===== INPUT

-- ==== Sys2Proof/Safety.lean ====
section
/-!
DEFINITION. What the statements are made of: the invariant of the part, and the hypotheses under which a message is
waiting to be handled.
-/
namespace Sys2Proof.Machine

/-! ### The invariant -/

/-- Each queue holds at most 32 events (R196). -/
def QueuesBounded (s : State) : Prop :=
  s.queues.a.events.length ≤ 32 ∧ s.queues.b.events.length ≤ 32

/-- Free cells, cells reserved by open assemblies and cells held by committed lines (R20). -/
def poolTotal (st : LineStore) : Nat :=
  st.freeCells + reservedBy st.assembly.a + reservedBy st.assembly.b + heldBy st.lines

/-- The pool always has 4096 cells (R20). -/
def PoolAccounted (s : State) : Prop := poolTotal s.store = 4096

/-- The compare channel holds the target of the ring's first item, and is unloaded while the ring is empty (R53). -/
def ChannelFollowsRing (s : State) : Prop := s.disc.channel = s.engine.ring.head?.map Item.target

/-- In NORMAL the motor and charger are on, and the strobe free, in the spinning states alone (R114, R163); in LOW
motor, charger and pattern lines are off and the strobe is held (R173). -/
def OutputsFollowUnit (s : State) : Prop :=
  match s.spin.supply with
  | .normal => s.spin.motor = s.spin.unit.spinning ∧ s.bank.charger = s.spin.unit.spinning
      ∧ s.bank.strobeHeld = !s.spin.unit.spinning
  | .low => s.spin.motor = false ∧ s.bank.charger = false ∧ s.bank.strobeHeld = true ∧ s.drive.patternsOn = false

/-- No two live jobs have one number, and at most 8 are live (R137). -/
def JobsDistinct (s : State) : Prop := (s.jobs.map Job.number).Nodup ∧ s.jobs.length ≤ 8

/-- The counter, the period timer, the lock run and the slip count keep their ranges (R72, R75, R77, R78). -/
def DiscInRange (s : State) : Prop :=
  -4096 ≤ s.disc.counter ∧ s.disc.counter ≤ 8191 ∧ s.disc.period ≤ 65535 ∧ s.disc.lockRun ≤ 8 ∧ s.disc.slipCount ≤ 3

/-- PASS stands exactly while the good-frame run stands at 4, its greatest value (R186). -/
def PassEarned (s : State) : Prop :=
  (s.iface.a.run ≤ 4 ∧ s.iface.a.pass = (s.iface.a.run == 4))
    ∧ (s.iface.b.run ≤ 4 ∧ s.iface.b.pass = (s.iface.b.run == 4))

/-- The bounds and ties of the single blocks. -/
structure Bounds (s : State) : Prop where
  queues : QueuesBounded s
  pool : PoolAccounted s
  channel : ChannelFollowsRing s
  outputs : OutputsFollowUnit s
  jobs : JobsDistinct s
  disc : DiscInRange s
  pass : PassEarned s

/-- At most one job is ACTIVE (R138). -/
def OneActive (jobs : List Job) : Prop := (jobs.filter fun j => j.state == .active).length ≤ 1

/-- Set count ≤ committed count, and committed count ≤ final count when that is present (R139). -/
def CountsOrdered (j : Job) : Prop := j.setCount ≤ j.committed ∧ ∀ f, j.final = some f → j.committed ≤ f

/-- The line numbers of a job's line list, in its order (R22). -/
def lineNumbers (lines : List LineRecord) (n : Nat) : List Nat :=
  (lines.filter fun r => r.header.job == n).map fun r => r.header.line

/-- The job that an assembly open on a line belongs to: it is live and owned by that line, and the assembly is of the
next line it expects, which does not pass its final count (R24, R142, R143). -/
def AssemblesFor (l : CLine) (a : Assembly) (j : Job) : Prop :=
  j.number = a.header.job ∧ j.owner = l ∧ a.header.line = j.committed + 1 ∧ ∀ f, j.final = some f → a.header.line ≤ f

/-- The Job Table and the Line Store agree: a job's line list holds its unset committed lines and no other, each line
belongs to a live job, and so does each open assembly (R22, R138, R139). -/
structure Rolls (jobs : List Job) (st : LineStore) : Prop where
  oneActive : OneActive jobs
  counts : ∀ j ∈ jobs, CountsOrdered j
  lists : ∀ j ∈ jobs, lineNumbers st.lines j.number = List.range' (j.setCount + 1) (j.committed - j.setCount)
  live : ∀ r ∈ st.lines, ∃ j ∈ jobs, j.number = r.header.job
  assemblies : ∀ l a, st.assembly.get l = some a → ∃ j ∈ jobs, AssemblesFor l a j

/-- The current line is the head of the ACTIVE job's line list, the unit is EXPOSING for it, and neither the starvation
timer nor the park timer runs (R22, R138, R155, R167, R168). -/
def CurrentIsHead (s : State) : Prop :=
  ∀ r, s.engine.current = some r →
    (∃ j ∈ s.jobs, j.number = r.job ∧ j.state = .active) ∧ (lineNumbers s.store.lines r.job).head? = some r.line
      ∧ s.spin.unit = .exposing ∧ s.seq.starve = none ∧ s.spin.parkTimer = none

/-- The invariant that every step keeps. -/
structure Inv (s : State) : Prop where
  bounds : Bounds s
  rolls : Rolls s.jobs s.store
  current : CurrentIsHead s

/-! ### Hypotheses of the statements -/

/-- The supply monitor is NORMAL (R173). -/
def Up (s : State) : Prop := s.spin.supply = .normal

/-- A good addressed frame waits in the line's slot, the transmitter is idle, and the supply is NORMAL (R187). -/
def Waits (l : CLine) (kind : Nat) (tag : Byte) (d : List Byte) (s : State) : Prop :=
  Up s ∧ (s.iface.get l).tx = none ∧ (s.iface.get l).slot = some (.frame false (u8 kind) tag d)

/-- The line has PASS (R186). -/
def Passed (l : CLine) (s : State) : Prop := (s.iface.get l).pass = true

/-- If the job a message names is live, the line of arrival owns it (R142). -/
def Owned (l : CLine) (n : Nat) (s : State) : Prop := ∀ j, findJob s.jobs n = some j → j.owner = l

/-- A line of the ACTIVE job is being flashed: no selection acts, and no move waits to end (R149, R152). -/
def Flashing (s : State) : Prop :=
  s.engine.state = .flash ∧ s.engine.current.isSome = true ∧ (activeJob s).isSome = true

/-- The record of a job with a new value in each of the records that bear its number. -/
def withJob (n : Nat) (f : Job → Job) (s : State) : State :=
  { s with jobs := s.jobs.map fun j => if j.number = n then f j else j }

/-- The part without a job's record. -/
def withoutJob (n : Nat) (s : State) : State := { s with jobs := s.jobs.filter fun j => j.number != n }

/-- The part with another Line Store. -/
def withStore (st : LineStore) (s : State) : State := { s with store := st }

/-- The entries of the slot that holds a disc. -/
def mapOf (disc : Nat) (s : State) : List MapEntry := ((slotFor s.maps disc).map MapSlot.entries).getD []

/-- A LINE-PART body that passes every check and completes the assembly `a` of job `j` open on its line, bringing its
sorts to `gs` (R27, R28). -/
def Completes (l : CLine) (d : List Byte) (j : Job) (a : Assembly) (gs : List SetSort) (s : State) : Prop :=
  findJob s.jobs (byteAt d 0) = some j ∧ j.owner = l ∧ s.store.assembly.get l = some a
    ∧ malformed .linePart (some a) d = none ∧ a.header.job = byteAt d 0 ∧ a.header.line = u16At d 1
    ∧ a.sorts.length = byteAt d 3 ∧ (∀ f, j.final = some f → u16At d 1 ≤ f)
    ∧ (∀ g ∈ sortsFrom d 5 (byteAt d 4), g.inRange = true)
    ∧ gs = a.sorts ++ sortsFrom d 5 (byteAt d 4) ∧ gs.length = a.header.count

/-- The part with another interface on a line. -/
def withLine (l : CLine) (i : Iface) (s : State) : State := { s with iface := s.iface.set l i }

/-- Nothing that the engine waits for has ended already: in PREPARE one of its three moves goes on, in MOVE the
carriage does, and a close that has not begun waits for a mechanism (R49, R62, R68). A step leaves no such end unused
(log 26), but for a close that a JOB-CANCEL in WAIT_FILM has ordered, which the next tick begins (log 38). -/
def NoEndWaits (s : State) : Prop :=
  match s.engine.state with
  | .prepare => prepared s = false
  | .move => s.drive.carriage.act ≠ .atRest
  | .closing => ∀ c, s.engine.close = some c → c.phase = .ordered → s.drive.allAtRest = false
  | .idle | .flash | .waitFilm | .waitTrack => True

/-- The engine waits for no move to end: it is in IDLE, FLASH, WAIT_FILM or WAIT_TRACK (R49, R62, R68). -/
def NoMoveAwaited (s : State) : Prop :=
  s.engine.state ≠ .prepare ∧ s.engine.state ≠ .move ∧ s.engine.state ≠ .closing

/-- The commands run one after another, up to the last; `none` if one does not answer with a next state. -/
def runAll : List Instr → State → Option State
  | [], s => some s
  | c :: cs, s =>
    match exec c s with
    | .next t => runAll cs t
    | .fault _ => none
    | .refused _ => none

/-- The row is one of the five by which a limit's running out raises a fault (R81, R82, R113, R125). -/
def isLimit : Instr → Bool
  | .spinupFault | .stall | .speedFault | .chargeFault | .homeFault _ => true
  | _ => false

/-- The fault a limit raises, with its detail, once it has run out (R81, R82, R113, R125, log 3). -/
def raises (c : Instr) (s : State) : Option (FaultKind × Int) :=
  match c with
  | .spinupFault => if s.disc.spinup = some 0 then some (.spinup, (s.disc.lockRun : Int)) else none
  | .stall => if s.disc.stall = some 0 then some (.stall, (s.spin.unit.code : Int)) else none
  | .speedFault => if s.disc.unlock = some 0 then some (.speed, (s.disc.lastPeriod : Int)) else none
  | .chargeFault => if s.bank.watch = some 0 then some (.charge, (s.bank.level : Int)) else none
  | .homeFault .carriage => if s.drive.limitC = some 0 then some (.home, 1) else none
  | .homeFault .deflector => if s.drive.limitD = some 0 then some (.home, 2) else none
  | .homeFault .turret => if s.drive.limitT = some 0 then some (.home, 3) else none
  | _ => none

/-- The row that handles a message of a kind: of the two kinds with several rows, the first. -/
def messageRow (k : MsgKind) (l : CLine) : Instr :=
  match k with
  | .enquire => .enquireUnit l
  | .poll => .poll l
  | .jobOpen => .jobOpen l
  | .jobEnd => .jobEnd l
  | .jobCancel => .jobCancel l
  | .jobHold => .jobHold l
  | .jobRelease => .jobRelease l
  | .lineOpen => .lineOpen l
  | .linePart => .linePart l
  | .mapLoad => .mapLoad l
  | .mapClear => .mapClear l
  | .trimRestart => .trimRestart l
  | .trimLimits => .trimLimits l
  | .bankSet => .bankSet l
  | .filmSet => .filmSet l
  | .spinSet => .spinSet l
  | .unitHold => .unitHold l
  | .unitRun => .unitRun l
  | .restart => .restart l
  | .panelSet => .panelSet l
  | .reset => .resetUnit l

/-- The lost flag of the line's queue, as a message finds it. -/
def lostOf (l : CLine) (s : State) : Bool := (s.queues.get l).lost

/-- The part after the line's message has been taken from its slot, has had the effect `f`, and has been answered
with `body` on that line (R187, R193). -/
def answered (l : CLine) (tag : Byte) (body : ReplyBody) (f : State → State) (s : State) : State :=
  sendReply l tag (lostOf l s) (f (emptySlot l s), body)

end Sys2Proof.Machine
end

==========

* PROBLEM *
Please copy the lines above from the line with "next line it" up to and including the line with "lists : ∀ j", exactly as written and with nothing else.

* RESPONSE FOR THIS EXERCISE *
next line it expects, which does not pass its final count (R24, R142, R143). -/
def AssemblesFor (l : CLine) (a : Assembly) (j : Job) : Prop :=
  j.number = a.header.job ∧ j.owner = l ∧ a.header.line = j.committed + 1 ∧ ∀ f, j.final = some f → a.header.line ≤ f

/-- The Job Table and the Line Store agree: a job's line list holds its unset committed lines and no other, each line
belongs to a live job, and so does each open assembly (R22, R138, R139). -/
structure Rolls (jobs : List Job) (st : LineStore) : Prop where
  oneActive : OneActive jobs
  counts : ∀ j ∈ jobs, CountsOrdered j
  lists : ∀ j ∈ jobs, lineNumbers st.lines j.number = List.range' (j.setCount + 1) (j.committed - j.setCount)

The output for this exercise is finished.